theorem State.identNode_records {s : State} (h : s.RecordsSound) {n : Fin 32} (typed : s.config.nodes.get n ≠ .none)
    (probed : (s.node n).state = .offline ∨ (s.node n).state = .lost) : (s.identNode n).RecordsSound := by
  obtain ⟨busy, miss, skip, calm, lost, unlost, absent⟩ := h n
  have rest : (s.node n).skipCount = 0 := calm (by rcases probed with e | e <;> rw [e] <;> exact NodeState.noConfusion)
  have syncing : (s.setNode n { s.node n with state := .syncing, busyCount := 0, missCount := 0 }).RecordsSound :=
    h.setNode ⟨Nat.zero_le 5, Nat.zero_le 3, skip, fun _ => rest, fun e => (nomatch e), fun _ => Nat.zero_lt_succ 2,
      ⟨fun e => (nomatch e), fun e => absurd e typed⟩⟩
  unfold State.identNode
  dsimp only
  split
  · exact syncing.kept (State.postAll_only _ .nodeState n.val 0).directory.tracks.show.linkKept
  · exact syncing

theorem NodeRecord.awaits.not_lost {r : NodeRecord} {kind : SentKind} (h : r.awaits kind) (update : kind ≠ .probe) :
    r.state ≠ .lost := by
  rcases h.1 update with e | e | ⟨e, -⟩ <;> rw [e] <;> exact NodeState.noConfusion

/-- The end of a counted transmission leaves the records sound. -/
theorem EndOfTransmission.records {act : State → Transmission → State} (e : EndOfTransmission act) {s : State} {tx : Transmission}
    (h : s.RecordsSound) (typed : s.config.nodes.get tx.node ≠ .none) (awaits : (s.node tx.node).awaits tx.kind) :
    (act s tx).RecordsSound := by
  cases e with
  | ack body =>
    unfold State.endAck
    split
    · exact State.ackNode_records h typed body
    · exact State.missNode_records h typed
  | busy =>
    unfold State.endBusy
    split
    · next update => exact State.busyNode_records h typed (awaits.not_lost (by simpa [Transmission.isUpdate] using update))
    · exact State.missNode_records h typed
  | ident ty =>
    unfold State.endIdent
    split
    · next named =>
      have probe : tx.kind = .probe := by
        rw [Bool.and_eq_true, Transmission.isUpdate] at named
        simpa using named.1
      exact State.identNode_records h typed (awaits.2 probe)
    · exact State.missNode_records h typed
  | miss => exact State.missNode_records h typed

theorem State.endTransmission_nodesSound {s : State} (h : s.NodesSound) {act : State → Transmission → State}
    (e : EndOfTransmission act) : (s.endTransmission act).NodesSound := by
  obtain ⟨records, awaited⟩ := h
  unfold State.endTransmission
  split
  · exact ⟨records, awaited⟩
  · next r running =>
    refine State.goOn_nodesSound ?_ _ _
    split
    · next counted =>
      obtain ⟨typed, awaits⟩ := awaited r (Option.mem_toList.mpr running) counted
      exact e.records records typed awaits
    · exact records

/-! ## A node entry written (07 R130) -/

theorem NodeRecord.fresh_sound (t : NodeType) : (NodeRecord.fresh t).Sound t := by
  cases t <;> exact ⟨by decide, by decide, by decide, by decide, by decide, by decide, by decide⟩

/-- A counted transmission in flight after the uncounting went on before it, to another node. -/
theorem State.uncount_running {s : State} {n : Fin 32} {r : RunningSweep} (h : r ∈ (s.uncount n).sweep.running.toList)
    (counted : r.tx.counted = true) : r.tx.node ≠ n ∧ r ∈ s.sweep.running.toList := by
  unfold State.uncount at h
  split at h
  · next idle => rw [idle] at h; cases h
  · next q running =>
    split at h
    · obtain rfl := Option.mem_some_iff.mp (Option.mem_toList.mp h)
      cases counted
    · next other =>
      rw [running] at h ⊢
      obtain rfl := Option.mem_some_iff.mp (Option.mem_toList.mp h)
      exact ⟨other, h⟩

theorem State.uncount_node (s : State) (n m : Fin 32) : (s.uncount n).node m = s.node m := by
  unfold State.uncount
  split
  · rfl
  · split <;> rfl

theorem State.uncount_config (s : State) (n : Fin 32) : (s.uncount n).config = s.config := by
  unfold State.uncount
  split
  · rfl
  · split <;> rfl

/-- What a written node entry makes of the records: the node's own is remade where its type changed. -/
theorem State.nodeWritten_link (s : State) (n : Fin 32) (before : NodeType) :
    LinkKept (if s.config.nodes.get n = before then s.uncount n
      else (s.uncount n).setNode n (.fresh (s.config.nodes.get n))) (s.nodeWritten n before) := by
  unfold State.nodeWritten
  dsimp only
  split
  · exact .refl _
  · have told : LinkKept ((s.uncount n).setNode n (.fresh (s.config.nodes.get n)))
        (if ((s.uncount n).node n).state = .lost
        then ((s.uncount n).setNode n (.fresh (s.config.nodes.get n))).tellNode n 3
        else (s.uncount n).setNode n (.fresh (s.config.nodes.get n))) := by
      split
      · exact (State.postAll_only _ .nodeState n.val 3).directory.tracks.show.linkKept
      · exact .refl _
    split
    · exact told.trans (State.sensorLost_only _).linkKept
    · exact told

theorem Tables.put_node (t : Tables) (index : Nat) (ty : NodeType) :
    (t.put index (.node ty)).nodes = t.nodes.set (Fin.ofNat 32 index) ty := rfl

/-- The written node's record is sound for its new type, and no counted transmission goes to it. -/
theorem State.nodeReplaced_nodesSound {s : State} (records : s.RecordsSound)
    (awaited : ∀ r ∈ s.sweep.running.toList, r.tx.counted = true →
      s.config.nodes.get r.tx.node ≠ .none ∧ (s.node r.tx.node).awaits r.tx.kind)
    (n : Fin 32) (ty : NodeType) {u : State} (written : u = { s with config := u.config })
    (nodes : u.config.nodes = s.config.nodes.set n ty := by rfl) :
    (if u.config.nodes.get n = s.config.nodes.get n then u.uncount n
      else (u.uncount n).setNode n (.fresh (u.config.nodes.get n))).NodesSound := by
  have node : ∀ m, u.node m = s.node m := fun m => by rw [written]; rfl
  have other : ∀ m, n ≠ m → u.config.nodes.get m = s.config.nodes.get m := fun m hm => by
    rw [nodes, Table.get_set_ne _ _ hm]
  have flight : ∀ r ∈ (u.uncount n).sweep.running.toList, r.tx.counted = true →
      n ≠ r.tx.node ∧ u.config.nodes.get r.tx.node ≠ .none ∧ (u.node r.tx.node).awaits r.tx.kind := fun r running counted => by
    obtain ⟨ne, before⟩ := State.uncount_running running counted
    have before' : r ∈ s.sweep.running.toList := by rw [written] at before; exact before
    rw [other _ (Ne.symm ne), node]
    exact ⟨Ne.symm ne, awaited r before' counted⟩
  split
  · next same =>
    refine ⟨fun m => ?_, fun r running counted => ?_⟩
    · rw [State.uncount_node, State.uncount_config, node]
      by_cases hm : n = m
      · subst hm; rw [same]; exact records n
      · rw [other m hm]; exact records m
    · rw [State.uncount_node, State.uncount_config]
      exact (flight r running counted).2
  · refine ⟨fun m => ?_, fun r running counted => ?_⟩
    · have config : ((u.uncount n).setNode n (.fresh (u.config.nodes.get n))).config = u.config := State.uncount_config u n
      rw [config]
      by_cases hm : n = m
      · subst hm; rw [State.node_setNode_self]; exact NodeRecord.fresh_sound _
      · rw [State.node_setNode_ne _ _ hm, State.uncount_node, node, other m hm]; exact records m
    · obtain ⟨ne, sent⟩ := flight r running counted
      have config : ((u.uncount n).setNode n (.fresh (u.config.nodes.get n))).config = u.config := State.uncount_config u n
      rw [config, State.node_setNode_ne _ _ ne, State.uncount_node]
      exact sent

theorem State.writeEntry_nodesSound {s : State} (h : s.NodesSound) (index : Nat) (e : ConfigEntry) :
    (s.writeEntry index e).NodesSound := by
  obtain ⟨records, awaited⟩ := h
  have same : ∀ t, LinkKept { s with config := s.config.put index e } t → (s.config.put index e).nodes = s.config.nodes →
      t.NodesSound := fun t kept nodes => by
    refine kept.nodesSound ⟨fun m => ?_, fun r running counted => ?_⟩
    · show (s.node m).Sound ((s.config.put index e).nodes.get m)
      rw [nodes]; exact records m
    · show (s.config.put index e).nodes.get r.tx.node ≠ .none ∧ _
      rw [nodes]; exact awaited r running counted
  cases e with
  | node ty =>
    exact (State.nodeWritten_link _ _ _).nodesSound (State.nodeReplaced_nodesSound records awaited (Fin.ofNat 32 index) ty rfl)
  | global g => exact same _ (State.setWind_only _ _).linkKept rfl
  | rights _ => exact same _ (.refl _) rfl
  | jet _ => exact same _ (.refl _) rfl
  | header _ => exact same _ (.refl _) rfl
  | fixture _ => exact same _ (.refl _) rfl

/-! ## The effects -/

theorem State.frame_nodesSound {s : State} (h : s.NodesSound) : s.frame.NodesSound := by
  have reloaded : LinkKept s s.reloadFrame := ⟨rfl, rfl, rfl⟩
  have shaped : ∀ u : State, LinkKept u u.shape := fun u => by
    have only := u.shape_only
    unfold OnlyShaper at only
    rw [only]; exact ⟨rfl, rfl, rfl⟩
  have evaluated : ∀ u : State, LinkKept u u.evalIdle := fun u => by rw [State.evalIdle_only]; exact ⟨rfl, rfl, rfl⟩
  have mixed : ∀ u : State, LinkKept u u.mix := fun u => ⟨rfl, rfl, rfl⟩
  have begun := (reloaded.trans (State.changeFreeze_only _).linkKept).trans (shaped _)
  have settled := ((begun.trans (evaluated _)).trans (State.reachStopped_only _).linkKept).trans (mixed _)
  rw [State.frame_eq]
  exact State.giveSweep_nodesSound (settled.nodesSound h)

theorem State.enterSetup_linkKept (s : State) : LinkKept s s.enterSetup := by
  have mode : LinkKept s (s.setMode .setup) := ⟨rfl, rfl, rfl⟩
  have clock : ∀ u : State, LinkKept u u.clockSetupEntry := fun u => ⟨rfl, rfl, rfl⟩
  have jets : ∀ u : State, LinkKept u u.shaperSetupEntry := fun u => ⟨rfl, rfl, rfl⟩
  have fixtures : ∀ u : State, LinkKept u u.mixerSetupEntry := fun u => ⟨rfl, rfl, rfl⟩
  have told : ∀ u : State, LinkKept u (u.tellMode 0) := fun u => ⟨rfl, rfl, rfl⟩
  rw [State.enterSetup_eq]
  exact ((((mode.trans s.emptiedForSetup_only.linkKept).trans (clock _)).trans (jets _)).trans (fixtures _)).trans (told _)

theorem State.showReset_linkKept (s : State) : LinkKept s s.showReset := by
  have cleared : LinkKept s s.clearedShow := ⟨rfl, rfl, rfl⟩
  have dark : ∀ (u : State) d, LinkKept u (u.goDark d) := fun _ _ => ⟨rfl, rfl, rfl⟩
  rw [State.showReset_eq]
  split
  · exact cleared.trans (dark _ _)
  · exact cleared

theorem State.startedUp_nodesSound (s : State) (held : PerPort Bool) : (s.startedUp held).NodesSound := by
  refine ⟨fun n => ?_, fun r running => (nomatch running)⟩
  have node : (s.startedUp held).node n = .fresh ((s.startedUp held).config.nodes.get n) := Table.get_build _ n
  rw [node]
  exact NodeRecord.fresh_sound _

theorem Effect.nodesSound {m : Manner} {s t : State} (e : Effect m s t) (h : s.NodesSound) : t.NodesSound := by
  cases e with
  | claim p ch q wait => exact (s.claimChannel_only p ch q wait).tracks.show.linkKept.nodesSound h
  | release p ch => exact (s.releaseChannel_only p ch).tracks.show.linkKept.nodesSound h
  | stage p ch v => exact (s.stage_only p ch v).tracks.show.linkKept.nodesSound h
  | expireRecall ch => exact (s.expireRecall_only ch).tracks.show.linkKept.nodesSound h
  | rangeStep r => exact (s.rangeStep_only r).linkKept.nodesSound h
  | due t => exact (s.takeDue_only t).show.linkKept.nodesSound h
  | startClock source point => exact ((s.setClock_only _).trans (State.meetStart_only _)).linkKept.nodesSound h
  | block => exact (audioBlockAction_only ..).linkKept.nodesSound h
  | clockTick => exact s.clockTick_only.linkKept.nodesSound h
  | audioFrame => exact s.audioFrame_only.linkKept.nodesSound h
  | coastTick => exact s.coastTick_only.linkKept.nodesSound h
  | cause c => exact (s.addCause_only c).linkKept.nodesSound h
  | acknowledge p => exact (safetyAckAction_only p s).linkKept.nodesSound h
  | reply e => exact State.endTransmission_nodesSound h e
  | write table bytes index e => exact State.writeEntry_nodesSound h index e
  | enterSetup => exact s.enterSetup_linkKept.nodesSound h
  | showReset => exact s.showReset_linkKept.nodesSound h
  | frame => exact State.frame_nodesSound h
  | powerOn estop held =>
    rw [State.powerOn_eq]
    split
    · exact (State.assertEstop_only _).linkKept.nodesSound (s.startedUp_nodesSound held)
    · exact s.startedUp_nodesSound held
  | port | deliver | drawFree | watch | beginRange | endRange | load | arm | retime | idle | stopClock | supervise | freezeRecord
    | overrun | save | saved | leaveSetup | goLive | goDark | expireIdle => exact LinkKept.nodesSound (s := s) ⟨rfl, rfl, rfl⟩ h

/-- Settles O44: the records by each end of a transmission and by the sweep; the queues by a port's own limit. -/
theorem stepKeepsNodesAndNoticesSound : Obligations.StepKeepsNodesAndNoticesSound := by
  intro s t next
  exact ⟨step_keeps_of_effects (P := State.NodesSound) (fun _ _ _ h => h) (fun _ _ h => h) Effect.nodesSound next,
    step_keeps_of_effects (P := State.NoticesSound) (fun _ _ _ h => h) (fun _ _ h => h) Effect.notices next⟩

------------------------------------------------

* [DIRECTIONS]:
Take the lines above from the one containing "(h : r.awaits" down to the one containing "next r running =>", and transcribe them exactly, both ends included.

* [SOLUTION TO THIS PROBLEM]:
theorem NodeRecord.awaits.not_lost {r : NodeRecord} {kind : SentKind} (h : r.awaits kind) (update : kind ≠ .probe) :
    r.state ≠ .lost := by
  rcases h.1 update with e | e | ⟨e, -⟩ <;> rw [e] <;> exact NodeState.noConfusion

/-- The end of a counted transmission leaves the records sound. -/
theorem EndOfTransmission.records {act : State → Transmission → State} (e : EndOfTransmission act) {s : State} {tx : Transmission}
    (h : s.RecordsSound) (typed : s.config.nodes.get tx.node ≠ .none) (awaits : (s.node tx.node).awaits tx.kind) :
    (act s tx).RecordsSound := by
  cases e with
  | ack body =>
    unfold State.endAck
    split
    · exact State.ackNode_records h typed body
    · exact State.missNode_records h typed
  | busy =>
    unfold State.endBusy
    split
    · next update => exact State.busyNode_records h typed (awaits.not_lost (by simpa [Transmission.isUpdate] using update))
    · exact State.missNode_records h typed
  | ident ty =>
    unfold State.endIdent
    split
    · next named =>
      have probe : tx.kind = .probe := by
        rw [Bool.and_eq_true, Transmission.isUpdate] at named
        simpa using named.1
      exact State.identNode_records h typed (awaits.2 probe)
    · exact State.missNode_records h typed
  | miss => exact State.missNode_records h typed

theorem State.endTransmission_nodesSound {s : State} (h : s.NodesSound) {act : State → Transmission → State}
    (e : EndOfTransmission act) : (s.endTransmission act).NodesSound := by
  obtain ⟨records, awaited⟩ := h
  unfold State.endTransmission
  split
  · exact ⟨records, awaited⟩
  · next r running =>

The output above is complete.